– Pero ¿por qué queréis que conozca yo a Aldo?
Otra vez sus risas, otra vez sus gestos, otra vez sus miradas. Habló Bianca.
– Porque él tiene remedios para muchas cosas. -Dijo la palabra remedios con cierto tono admirativo-. Para los dolores, para los malos recuerdos, para las horas bajas, para la soledad a solas, para la soledad en compañía…
– Para organizar fiestecitas en que todo se comparte…
– ¿Aldo es farmacéutico? -Soltaron una carcajada las dos.
– En cierta forma, sí… Es, sobre todo, alguien que debes conocer. Porque es distinto. Porque nosotras lo queremos…
– Porque es fiel y arriesgado y valiente. Porque es un hombre. Porque es un ejemplar de hoy…
– De hoy y de siempre. Hoy hay menos que nunca -completó Bianca.
– Está bien, está bien. Qué manera de divinizarlo. -«Divinizarlo porque es un hombre», pensé. «Altius, átius, fortius.» Y me estremecí.
– Y porque está deseando conocerte… En todos los sentidos. Hasta en el bíblico -concluyó Nadia.
– Pues vamos a cenar. Desde donde cenemos lo llamamos.
Eso hicimos.
No me acuerdo de lo que comimos. Nunca me acuerdo: no es lo mío. La conversación echó un velo demasiado atractivo sobre el menú. Las chicas aportaban ideas tan nuevas para mí que me atraían en todo caso, las compartiera o no. Provenían de aquellos míticos seres que tanto me hubiera enriquecido conocer: los rebelados por instinto contra una sociedad dinerada y deshumanizada. La misma, frente a la que yo, aunque por otras razones, me había rebelado también. Probablemente las dos sublevaciones eran inútiles. Pero la suya fue más vital, más individual y más gozosa; por egoísta, quizá más ejemplar. Y además mi vida personal tampoco había sido ajena a ellos… El matrimonio -me decían- era una institución que le venía de perlas a la sociedad; pero, con demasiada frecuencia, partía por el eje al individuo; éste le proporcionaba hijos y se los suministraba más o menos criados y educados, a costa de muchas satisfacciones que cada uno habría podido conseguir, solo o acompañado, para sí mismo.

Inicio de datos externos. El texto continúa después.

/-- The image after one word more: two cells hold it, the others are as the words before it left them. -/
theorem LoaderState.depositAll_concat_read (d : Word) (b : Nat) :
    (t.depositAll (ds ++ [d])).img.read b =
      if b = t.cell ds.length ∨ b = t.cell (ds.length + 1) then d else (t.depositAll ds).img.read b := by
  rw [depositAll_concat, deposit_read, depositAll_cell, depositAll_cell, Nat.add_zero]

/-- A block writes the cells from the origin up to the one past its words. -/
theorem LoaderState.depositAll_read_other {b : Nat} (h : ∀ i, i ≤ ds.length → b ≠ t.cell i) :
    (t.depositAll ds).img.read b = t.img.read b := by
  induction ds using List.reverseRecOn with
  | nil => rfl
  | append_singleton ds d ih =>
    rw [List.length_append, List.length_singleton] at h
    have hout : ¬(b = t.cell ds.length ∨ b = t.cell (ds.length + 1)) :=
      not_or.2 ⟨h _ (Nat.le_succ _), h _ le_rfl⟩
    rw [depositAll_concat_read, if_neg hout]
    exact ih fun i hi => h i (Nat.le_succ_of_le hi)

/-- Each word of a block stays in its cell: only the duplicate of the one before it is overwritten (R243). -/
theorem LoaderState.depositAll_read_word (hn : ds.length < 4096) {i : Nat} (hi : i < ds.length) :
    (t.depositAll ds).img.read (t.cell i) = ds[i] := by
  induction ds using List.reverseRecOn generalizing i with
  | nil => exact absurd hi (Nat.not_lt_zero i)
  | append_singleton ds d ih =>
    simp only [List.length_append, List.length_singleton] at hn hi
    rw [depositAll_concat_read]
    rcases Nat.lt_succ_iff_lt_or_eq.1 hi with hlt | rfl
    · have hout : ¬(t.cell i = t.cell ds.length ∨ t.cell i = t.cell (ds.length + 1)) := by
        rintro (h | h)
        · exact absurd (t.cell_inj_of_lt (by omega) (by omega) h) (by omega)
        · exact absurd (t.cell_inj_of_lt (by omega) (by omega) h) (by omega)
      rw [if_neg hout, ih (by omega) hlt, List.getElem_append_left hlt]
    · rw [if_pos (Or.inl rfl), List.getElem_concat_length rfl]

/-- The last word of a block stands once more in the cell past it (R243). -/
theorem LoaderState.depositAll_read_past (hne : ds ≠ []) :
    (t.depositAll ds).img.read (t.cell ds.length) = ds.getLast hne := by
  obtain ⟨ds, d, rfl⟩ := List.eq_nil_or_concat' ds |>.resolve_left hne
  rw [depositAll_concat_read, List.length_append, List.length_singleton, if_pos (Or.inr rfl),
    List.getLast_append_singleton]

end

end Sys2Proof.Machine
end

section
/-! PROOFS. The statements about the paper-tape loader (spec/45_binary_loader.md). -/

namespace Sys2Proof.Proofs

open Sys2Proof.Machine Sys2Proof.Claims

/-- Settles O59: the block's bytes set the origin and store its words one after the other, each overwriting the
duplicate of the one before; below 4096 words the duplicate of the last does not come round to the first. -/
theorem tapeBlockLoadsItsWords : Obligations.TapeBlockLoadsItsWords := by
  unfold Obligations.TapeBlockLoadsItsWords
  intro t a ds hne hn u
  have hu : u = { t with la := a, lo := a, ls := .dataHigh }.depositAll ds := t.consumeAll_tapeBlock a ds
  rw [hu]
  exact ⟨fun _ hi => LoaderState.depositAll_read_word hn hi, LoaderState.depositAll_read_past hne,
    fun _ hb => LoaderState.depositAll_read_other hb, LoaderState.depositAll_lo _ ds,
    LoaderState.depositAll_ls _ ds rfl⟩

/-- Settles O56: the byte completes the word, which is stored in the two cells and nowhere else. -/
theorem lowByteStoresTheWordTwice : Obligations.LowByteStoresTheWordTwice := by
  unfold Obligations.LowByteStoresTheWordTwice
  intro t b hp hl ht
  rw [LoaderState.consume_dataLow hl ht hp]
  refine ⟨t.deposit_lw _, t.deposit_la _, t.deposit_ls _, t.deposit_lo _, fun a => ?_⟩
  simp only [LoaderState.deposit_read, LoaderState.cell_zero, LoaderState.cell_one, BitVec.toNat_inj, orLow]

/-- Settles O54: the decoder's first test. -/
theorem leaderBytesAreSkipped : Obligations.LeaderBytesAreSkipped := by
  unfold Obligations.LeaderBytesAreSkipped
  exact fun t => if_pos rfl

/-- Settles O55: the two phases that take a high byte; only in OriginHigh may it be tagged. -/
theorem highBytesSupplyBitsElevenToSix : Obligations.HighBytesSupplyBitsElevenToSix := by
  unfold Obligations.HighBytesSupplyBitsElevenToSix
  intro t b hl
  rw [← highSix_eq]
  exact ⟨LoaderState.consume_originHigh hl, fun hp ht => LoaderState.consume_dataHigh hl ht hp⟩

/-- Settles O57: a tagged byte is the high byte of an origin in every phase. -/
theorem taggedBytesRestartTheOrigin : Obligations.TaggedBytesRestartTheOrigin := by
  unfold Obligations.TaggedBytesRestartTheOrigin
  intro t b ht
  rw [← highSix_eq]
  exact t.consume_tagged ht

/-- Settles O60: the whole byte is ORed in; one above 0o77 is above the leader, so it has bit 7. -/
theorem originLowByteCompletesTheOrigin : Obligations.OriginLowByteCompletesTheOrigin := by
  unfold Obligations.OriginLowByteCompletesTheOrigin
  intro t b hp hl ht
  rw [BitVec.ofNat_toNat]
  have hc := LoaderState.consume_originLow hl ht hp
  refine ⟨hc, (toNat_of_untagged hl ht).imp_right fun ⟨hge, hle⟩ => ⟨hge, hle, ?_⟩⟩
  rw [hc]
  exact orLow_getLsbD_seven t.la (by omega)

end Sys2Proof.Proofs
end

section
/-! SUPPORT. The end of a tape that breaks off: a byte that completes neither a word nor an origin leaves the image and
the last origin as they are (spec/45_binary_loader.md R240 to R242). -/

namespace Sys2Proof.Machine

theorem LoaderState.consumeAll_concat (t : LoaderState) (bs : List TapeByte) (b : TapeByte) :
    t.consumeAll (bs ++ [b]) = (t.consumeAll bs).consume b := by
  induction bs generalizing t with
  | nil => rfl
  | cons c bs ih => exact ih (t.consume c)

theorem LoaderState.consume_leader (t : LoaderState) : t.consume Config.leader = t := if_pos rfl

/-- Only an untagged byte in OriginLow or DataLow completes anything (R235, R237). -/
theorem LoaderState.consume_incomplete {t : LoaderState} {b : TapeByte}
    (h : b &&& Config.originTag ≠ 0 ∨ t.ls = .originHigh ∨ t.ls = .dataHigh) :
    (t.consume b).img = t.img ∧ (t.consume b).lo = t.lo := by
  by_cases hl : b = Config.leader
  · rw [hl, consume_leader]
    exact ⟨rfl, rfl⟩
  by_cases ht : b &&& Config.originTag = 0
  · rcases h.resolve_left (not_not.2 ht) with hp | hp
    · rw [consume_originHigh hl hp]
      exact ⟨rfl, rfl⟩
    · rw [consume_dataHigh hl ht hp]
      exact ⟨rfl, rfl⟩
  · rw [consume_tagged t ht]
    exact ⟨rfl, rfl⟩

/-- load of a readable stream (R240). -/
theorem load_some (bs : List TapeByte) (m : Memory) :
    load (some bs) m =
      .ok (((LoaderState.start m).consumeAll bs).img, ((LoaderState.start m).consumeAll bs).lo) := rfl

/-- load on the machine changes memory alone, and to a canonical one (R245). -/
theorem loadTape_frame (stream : Option (List TapeByte)) {s : State} (h : s.mem.wf = true) :
    ∃ m : Memory, (loadTape stream s).1 = s.setMem m ∧ m.wf = true := by
  cases stream with
  | none => exact ⟨s.mem, rfl, h⟩
  | some bs => exact ⟨_, rfl, load_wf h (load_some bs s.mem)⟩

end Sys2Proof.Machine
end

section
/-! SUPPORT. The invariant holds in every reachable state: after construction, at a launch, and after every move of the
driver (spec/60_exceptions.md R262; spec/70_reset_and_hazards.md R296, R298). -/

namespace Sys2Proof.Machine

/-- At Fetch without FAULT only the form of memory is left to hold. -/
theorem inv_of_fetch {s : State} (hm : s.mem.wf = true) (hc : s.cycle = .fetch) (hf : s.fault = none) : s.Inv :=
  ⟨hm, cycleLegal_of_fetch hc, faultLegal_of_none hf⟩

theorem inv_of_isLaunch {s : State} (h : isLaunch s = true) : s.Inv := by
  simp only [isLaunch, Bool.and_eq_true, Option.isNone_iff_eq_none, beq_iff_eq] at h
  obtain ⟨⟨⟨⟨⟨⟨hf, hc⟩, -⟩, -⟩, -⟩, -⟩, hm⟩ := h
  exact inv_of_fetch hm hc hf

theorem inv_construction (stream : Option (List TapeByte)) (pc : Word) :
    ((loadTape stream State.reset).1.setPc pc).Inv := by
  obtain ⟨m, h, hm⟩ := loadTape_frame stream (s := State.reset) Memory.wf_nil
  rw [h]
  exact inv_of_fetch hm rfl rfl

/-- No operation of the driver writes memory, STATE, IR or FAULT (R40, R41, R292, R293). -/
theorem inv_driverOp {s : State} (h : s.Inv) (op : DriverOp) : (op.apply s).Inv := by
  cases op <;> exact h

theorem inv_move {s t : State} {m : Move} (h : s.Inv) (ht : m.apply s = .next t) : t.Inv := by
  cases m with
  | step => exact Proofs.everyStepKeepsTheInvariant s t h ht
  | driver op =>
    cases ht
    exact inv_driverOp h op

theorem inv_of_reachable {s : State} (h : Reachable s) : s.Inv := by
  induction h with
  | construction stream pc => exact inv_construction stream pc
  | launch h => exact inv_of_isLaunch h
  | move m _ ht ih => exact inv_move ih ht

/-- With the invariant, Execute has an opcode with an Execute part, so a step without FAULT has a next state (R115). -/
theorem step_next_of_inv {s : State} (h : s.Inv) (hf : s.fault = none) : ∃ t, step s = .next t := by
  obtain ⟨-, hl, -⟩ := h
  exact step_next_exists hf fun hc => (cycleLegal_execute hc).symm.trans hl

theorem step_ne_violation_of_inv {s : State} (h : s.Inv) : step s ≠ .fault .internalInvariantViolation := by
  cases hf : s.fault with
  | none =>
    obtain ⟨t, ht⟩ := step_next_of_inv h hf
    simp [ht]
  | some k => simp [step_of_fault hf]

end Sys2Proof.Machine
end

section
/-! PROOFS. The statements about the exceptions (spec/60_exceptions.md). -/

namespace Sys2Proof.Proofs

open Sys2Proof.Machine Sys2Proof.Claims

/-- Settles O44: every reachable state has the invariant, and the other two parts follow from it. -/
theorem noReachableStateViolatesTheTransitionTable : Obligations.NoReachableStateViolatesTheTransitionTable := by
  unfold Obligations.NoReachableStateViolatesTheTransitionTable
  intro s hr
  have h := inv_of_reachable hr
  exact ⟨h, step_ne_violation_of_inv h, step_next_of_inv h⟩

/-- Settles O58: load answers the image and the last origin, which a byte that completes nothing leaves alone. -/
theorem readableStreamsNeverFail : Obligations.ReadableStreamsNeverFail := by
  unfold Obligations.ReadableStreamsNeverFail
  refine fun m => ⟨rfl, fun bs => ⟨_, _, load_some bs m⟩, fun bs b h => ?_⟩
  obtain ⟨himg, hlo⟩ := LoaderState.consume_incomplete h
  rw [load_some, load_some, LoaderState.consumeAll_concat, himg, hlo]

end Sys2Proof.Proofs
end

section
/-! SUPPORT. MB is dead in Defer and Execute: both read their cell into it before anything uses it
(spec/40_cycle_engine.md R105, R108; spec/70_reset_and_hazards.md R294). -/

namespace Sys2Proof.Machine

/-- Defer's first write is to MB (R105). -/
theorem derefPointer_setMb (s : State) (x : Word) : derefPointer (s.setMb x) = derefPointer s := by
  cases h : isAutoIncrement s.ma
  · rw [derefPointer_plain h, derefPointer_plain (s := s.setMb x) h]
    rfl
  · rw [derefPointer_auto h, derefPointer_auto (s := s.setMb x) h]
    rfl

/-- The operand read overwrites MB (R108). -/
theorem loadOperand_setMb (s : State) (x : Word) : loadOperand (s.setMb x) = loadOperand s := rfl

theorem step_defer_setMb {s : State} (hf : s.fault = none) (hc : s.cycle = .defer) (x : Word) :
    step (s.setMb x) = step s := by
  rw [step_defer hf hc, step_defer (s := s.setMb x) hf hc, derefPointer_setMb]
  rfl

– Los matrimonios o las parejas muy duraderas son un riesgo. Tú lo sabrás mejor que nosotras.
– ¿Un riesgo? Peor, un chantaje. -Bianca era drástica. Yo, interiormente, me sonreí con un desencantado escepticismo: en mi caso había sido mucho más-. Separan las peleas, las preocupaciones, los engaños y los desengaños, los gritos y los reproches. Y la necesidad de copular, tan inmediata y fisiológica, se dificulta tanto…

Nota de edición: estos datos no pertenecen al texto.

-- ==== Sys2Proof/Machine/Step.lean ====
section
/-! DEFINITION. One step of the machine: one bus access, one command completion, a change of the sink or a reset
(spec/00_scope.md R12). The block fetches no code (spec/10_state.md R21): a command comes to run because its code is
written to CMD (R120) and the engine then has a turn (R123). -/

namespace Sys2Proof.Machine

/-- R12, R20: one agent step, or the reset event. -/
def step (s : State) : Host.Outcome State Fault Refusal := takeTurn (nextTurn s).1 (nextTurn s).2

/-- `s` with the command of a table word issued (R120) and the engine's turn next, so that the next step completes it
(log entry 6). -/
def State.withFetchWord (s : State) (nbits w : Nat) : State :=
  issueForEngine ((tableBytes (nbits / 8) w).headD 0) s

end Sys2Proof.Machine
end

– Yo he oído decir -comentó Nadia llevándose a los labios la servilleta- que, a veces, si no se tienen demasiadas aspiraciones, funciona más o menos bien; incluso el acoplamiento llega a ser bueno.
– Pero la costumbre, en los actos de amor, no sirve más que para adocenarlos -dije yo-. Aunque parezca una comodidad tenerlo todo tan a mano.
Nadia sonreía al oírme. Y yo pensaba cuánto me había equivocado en la idea de considerar frívolas y superficiales a las dos amigas. No sé cuál de las dos agregó:
– La comodidad, la convivencia y el sentido de la propiedad en las cosas del sexo es un peligro grave.
– Eso fue lo bueno del movimiento -oí decir a Bianca-, lo que nosotras llevamos en los genes. Su rebelión, su solidaridad frente a normas gastadas e impuras y tan asfixiantes… Ellos huían de todo eso por medios que los instalados, que siempre buscan garantías, consideraban una inmoralidad.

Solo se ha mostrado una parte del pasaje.